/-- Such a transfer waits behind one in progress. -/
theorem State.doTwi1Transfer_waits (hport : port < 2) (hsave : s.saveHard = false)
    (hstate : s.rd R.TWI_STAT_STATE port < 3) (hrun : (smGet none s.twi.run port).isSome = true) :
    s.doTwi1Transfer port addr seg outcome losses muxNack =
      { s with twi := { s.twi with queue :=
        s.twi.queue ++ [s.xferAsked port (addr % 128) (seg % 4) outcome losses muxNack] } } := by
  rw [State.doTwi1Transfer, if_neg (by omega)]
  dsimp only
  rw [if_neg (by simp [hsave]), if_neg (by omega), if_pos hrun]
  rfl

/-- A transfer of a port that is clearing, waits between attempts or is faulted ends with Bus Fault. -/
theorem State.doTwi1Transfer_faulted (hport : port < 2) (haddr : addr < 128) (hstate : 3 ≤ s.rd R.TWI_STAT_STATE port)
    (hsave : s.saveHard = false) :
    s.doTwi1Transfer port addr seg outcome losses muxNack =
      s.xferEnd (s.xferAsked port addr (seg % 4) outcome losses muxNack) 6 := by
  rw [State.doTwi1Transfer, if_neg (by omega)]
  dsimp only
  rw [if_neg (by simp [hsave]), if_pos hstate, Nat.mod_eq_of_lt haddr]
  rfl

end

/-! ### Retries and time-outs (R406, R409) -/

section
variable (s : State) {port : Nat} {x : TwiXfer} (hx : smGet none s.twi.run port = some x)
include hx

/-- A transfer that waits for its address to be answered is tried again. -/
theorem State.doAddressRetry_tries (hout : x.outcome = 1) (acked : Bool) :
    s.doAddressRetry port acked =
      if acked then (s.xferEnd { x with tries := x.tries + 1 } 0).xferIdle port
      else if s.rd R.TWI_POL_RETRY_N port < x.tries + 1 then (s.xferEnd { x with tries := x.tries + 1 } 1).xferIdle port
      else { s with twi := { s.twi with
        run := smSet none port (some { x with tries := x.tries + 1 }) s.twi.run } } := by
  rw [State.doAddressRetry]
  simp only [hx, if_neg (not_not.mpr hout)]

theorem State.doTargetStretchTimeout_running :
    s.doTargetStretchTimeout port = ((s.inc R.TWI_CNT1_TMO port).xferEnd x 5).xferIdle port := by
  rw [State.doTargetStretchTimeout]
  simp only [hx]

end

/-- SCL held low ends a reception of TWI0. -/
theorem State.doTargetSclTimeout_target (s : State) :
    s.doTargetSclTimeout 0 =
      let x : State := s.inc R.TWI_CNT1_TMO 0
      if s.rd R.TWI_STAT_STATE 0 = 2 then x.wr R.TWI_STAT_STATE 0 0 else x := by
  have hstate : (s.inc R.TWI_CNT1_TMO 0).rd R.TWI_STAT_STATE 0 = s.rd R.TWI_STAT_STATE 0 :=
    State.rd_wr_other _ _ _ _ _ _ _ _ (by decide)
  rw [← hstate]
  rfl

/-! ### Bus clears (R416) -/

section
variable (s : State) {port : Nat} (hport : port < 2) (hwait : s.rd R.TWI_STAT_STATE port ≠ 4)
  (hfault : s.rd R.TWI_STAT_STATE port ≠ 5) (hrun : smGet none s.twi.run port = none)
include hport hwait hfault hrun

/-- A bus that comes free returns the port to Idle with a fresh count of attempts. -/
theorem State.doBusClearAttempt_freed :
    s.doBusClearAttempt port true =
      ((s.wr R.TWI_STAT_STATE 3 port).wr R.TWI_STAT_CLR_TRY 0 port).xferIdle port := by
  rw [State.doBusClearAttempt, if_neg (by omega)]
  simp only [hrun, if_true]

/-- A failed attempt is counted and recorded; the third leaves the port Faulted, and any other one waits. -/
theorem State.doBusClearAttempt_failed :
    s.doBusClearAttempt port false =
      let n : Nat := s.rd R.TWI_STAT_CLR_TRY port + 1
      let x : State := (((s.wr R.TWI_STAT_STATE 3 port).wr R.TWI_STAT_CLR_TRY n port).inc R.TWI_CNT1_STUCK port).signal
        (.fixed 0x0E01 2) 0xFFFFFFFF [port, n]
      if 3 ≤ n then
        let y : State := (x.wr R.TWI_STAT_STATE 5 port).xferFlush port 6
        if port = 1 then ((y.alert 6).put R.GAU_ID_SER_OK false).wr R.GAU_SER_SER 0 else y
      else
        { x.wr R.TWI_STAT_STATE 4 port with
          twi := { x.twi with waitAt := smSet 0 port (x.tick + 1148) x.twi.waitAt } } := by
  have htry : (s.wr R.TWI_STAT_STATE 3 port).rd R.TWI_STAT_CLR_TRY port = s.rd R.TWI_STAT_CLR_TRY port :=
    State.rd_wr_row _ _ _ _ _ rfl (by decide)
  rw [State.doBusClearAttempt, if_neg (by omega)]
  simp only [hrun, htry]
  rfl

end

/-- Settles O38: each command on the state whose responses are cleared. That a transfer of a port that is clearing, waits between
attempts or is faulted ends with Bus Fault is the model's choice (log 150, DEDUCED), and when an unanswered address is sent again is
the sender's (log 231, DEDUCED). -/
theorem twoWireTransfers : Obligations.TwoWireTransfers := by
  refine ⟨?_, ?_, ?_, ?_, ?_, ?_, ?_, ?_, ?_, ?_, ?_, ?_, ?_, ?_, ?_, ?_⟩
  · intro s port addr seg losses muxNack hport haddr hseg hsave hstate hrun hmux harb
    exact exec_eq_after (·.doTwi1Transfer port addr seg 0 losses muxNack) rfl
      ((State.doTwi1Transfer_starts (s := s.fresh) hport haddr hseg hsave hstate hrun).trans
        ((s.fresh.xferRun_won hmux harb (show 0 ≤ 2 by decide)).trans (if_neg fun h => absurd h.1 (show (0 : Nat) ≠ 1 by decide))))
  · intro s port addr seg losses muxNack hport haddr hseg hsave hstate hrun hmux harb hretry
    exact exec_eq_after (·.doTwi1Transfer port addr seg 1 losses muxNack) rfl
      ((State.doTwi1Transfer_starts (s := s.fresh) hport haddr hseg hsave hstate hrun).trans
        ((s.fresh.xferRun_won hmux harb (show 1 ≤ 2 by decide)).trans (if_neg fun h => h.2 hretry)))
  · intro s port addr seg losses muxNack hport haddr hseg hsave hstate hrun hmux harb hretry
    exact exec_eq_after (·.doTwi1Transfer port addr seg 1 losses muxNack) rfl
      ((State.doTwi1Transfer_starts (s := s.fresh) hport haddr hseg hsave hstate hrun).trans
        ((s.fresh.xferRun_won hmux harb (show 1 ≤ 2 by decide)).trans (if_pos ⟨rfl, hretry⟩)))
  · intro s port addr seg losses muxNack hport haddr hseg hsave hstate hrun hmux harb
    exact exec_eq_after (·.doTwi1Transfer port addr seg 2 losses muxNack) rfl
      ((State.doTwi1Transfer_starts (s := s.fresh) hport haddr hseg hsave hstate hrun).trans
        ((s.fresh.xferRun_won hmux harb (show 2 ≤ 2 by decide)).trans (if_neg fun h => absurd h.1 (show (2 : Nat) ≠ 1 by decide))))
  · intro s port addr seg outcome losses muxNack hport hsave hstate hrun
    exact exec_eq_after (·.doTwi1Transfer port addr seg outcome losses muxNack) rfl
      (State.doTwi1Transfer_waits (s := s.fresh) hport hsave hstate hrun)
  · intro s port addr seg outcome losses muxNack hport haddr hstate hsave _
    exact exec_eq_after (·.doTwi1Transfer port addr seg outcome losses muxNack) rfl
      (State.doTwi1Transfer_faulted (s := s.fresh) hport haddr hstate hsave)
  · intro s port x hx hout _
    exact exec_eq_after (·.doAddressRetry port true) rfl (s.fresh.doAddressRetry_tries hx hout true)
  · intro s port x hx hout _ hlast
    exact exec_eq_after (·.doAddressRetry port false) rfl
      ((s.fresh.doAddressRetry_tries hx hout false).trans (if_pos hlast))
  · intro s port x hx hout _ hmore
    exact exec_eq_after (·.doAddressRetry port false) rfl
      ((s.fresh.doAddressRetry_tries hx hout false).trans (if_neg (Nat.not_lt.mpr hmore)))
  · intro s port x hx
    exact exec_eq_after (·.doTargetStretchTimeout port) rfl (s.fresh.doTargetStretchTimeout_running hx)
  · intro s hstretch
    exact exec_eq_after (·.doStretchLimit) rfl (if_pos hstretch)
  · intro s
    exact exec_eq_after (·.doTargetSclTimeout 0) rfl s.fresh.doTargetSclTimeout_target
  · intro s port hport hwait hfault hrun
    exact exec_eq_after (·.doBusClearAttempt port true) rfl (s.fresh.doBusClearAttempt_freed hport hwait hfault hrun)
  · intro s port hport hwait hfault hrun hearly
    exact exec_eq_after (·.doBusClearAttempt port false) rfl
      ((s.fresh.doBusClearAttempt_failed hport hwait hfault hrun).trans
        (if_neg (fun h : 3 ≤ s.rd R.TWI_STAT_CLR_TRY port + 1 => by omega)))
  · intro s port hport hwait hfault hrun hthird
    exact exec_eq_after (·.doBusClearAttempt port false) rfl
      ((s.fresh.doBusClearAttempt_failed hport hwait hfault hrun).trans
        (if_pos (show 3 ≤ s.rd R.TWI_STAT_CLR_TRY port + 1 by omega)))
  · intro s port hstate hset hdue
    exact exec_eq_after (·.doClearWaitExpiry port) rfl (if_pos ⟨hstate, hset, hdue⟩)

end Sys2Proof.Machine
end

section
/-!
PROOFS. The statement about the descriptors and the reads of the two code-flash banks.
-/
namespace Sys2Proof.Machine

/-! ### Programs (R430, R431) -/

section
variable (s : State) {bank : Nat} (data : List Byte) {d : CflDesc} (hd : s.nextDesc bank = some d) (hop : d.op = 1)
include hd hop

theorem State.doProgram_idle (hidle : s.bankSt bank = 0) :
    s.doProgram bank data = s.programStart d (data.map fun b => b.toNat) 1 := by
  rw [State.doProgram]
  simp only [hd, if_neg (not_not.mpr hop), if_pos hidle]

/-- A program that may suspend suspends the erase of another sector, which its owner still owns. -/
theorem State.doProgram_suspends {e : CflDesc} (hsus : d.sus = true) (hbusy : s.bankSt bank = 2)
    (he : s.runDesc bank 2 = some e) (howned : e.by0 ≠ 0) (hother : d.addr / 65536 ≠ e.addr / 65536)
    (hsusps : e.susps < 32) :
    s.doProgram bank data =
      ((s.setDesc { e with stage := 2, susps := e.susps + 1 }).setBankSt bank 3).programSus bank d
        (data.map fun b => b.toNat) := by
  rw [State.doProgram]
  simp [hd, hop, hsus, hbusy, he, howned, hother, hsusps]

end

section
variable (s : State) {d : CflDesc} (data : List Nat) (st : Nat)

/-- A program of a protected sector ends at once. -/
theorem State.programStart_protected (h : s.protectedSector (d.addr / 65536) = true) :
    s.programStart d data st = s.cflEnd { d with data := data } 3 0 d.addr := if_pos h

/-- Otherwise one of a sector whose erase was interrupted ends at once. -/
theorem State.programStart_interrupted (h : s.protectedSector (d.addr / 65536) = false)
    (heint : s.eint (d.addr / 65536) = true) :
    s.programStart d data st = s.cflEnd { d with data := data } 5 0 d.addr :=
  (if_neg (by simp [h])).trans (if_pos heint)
········
(WORK TO COMPLETE) Exactly and only the lines from the one containing "Nat) (st : Nat)" to the end of the entries above are to be written out.

(SOLUTION TO THE PROBLEM)
variable (s : State) {d : CflDesc} (data : List Nat) (st : Nat)

/-- A program of a protected sector ends at once. -/
theorem State.programStart_protected (h : s.protectedSector (d.addr / 65536) = true) :
    s.programStart d data st = s.cflEnd { d with data := data } 3 0 d.addr := if_pos h

/-- Otherwise one of a sector whose erase was interrupted ends at once. -/
theorem State.programStart_interrupted (h : s.protectedSector (d.addr / 65536) = false)
    (heint : s.eint (d.addr / 65536) = true) :
    s.programStart d data st = s.cflEnd { d with data := data } 5 0 d.addr :=
  (if_neg (by simp [h])).trans (if_pos heint)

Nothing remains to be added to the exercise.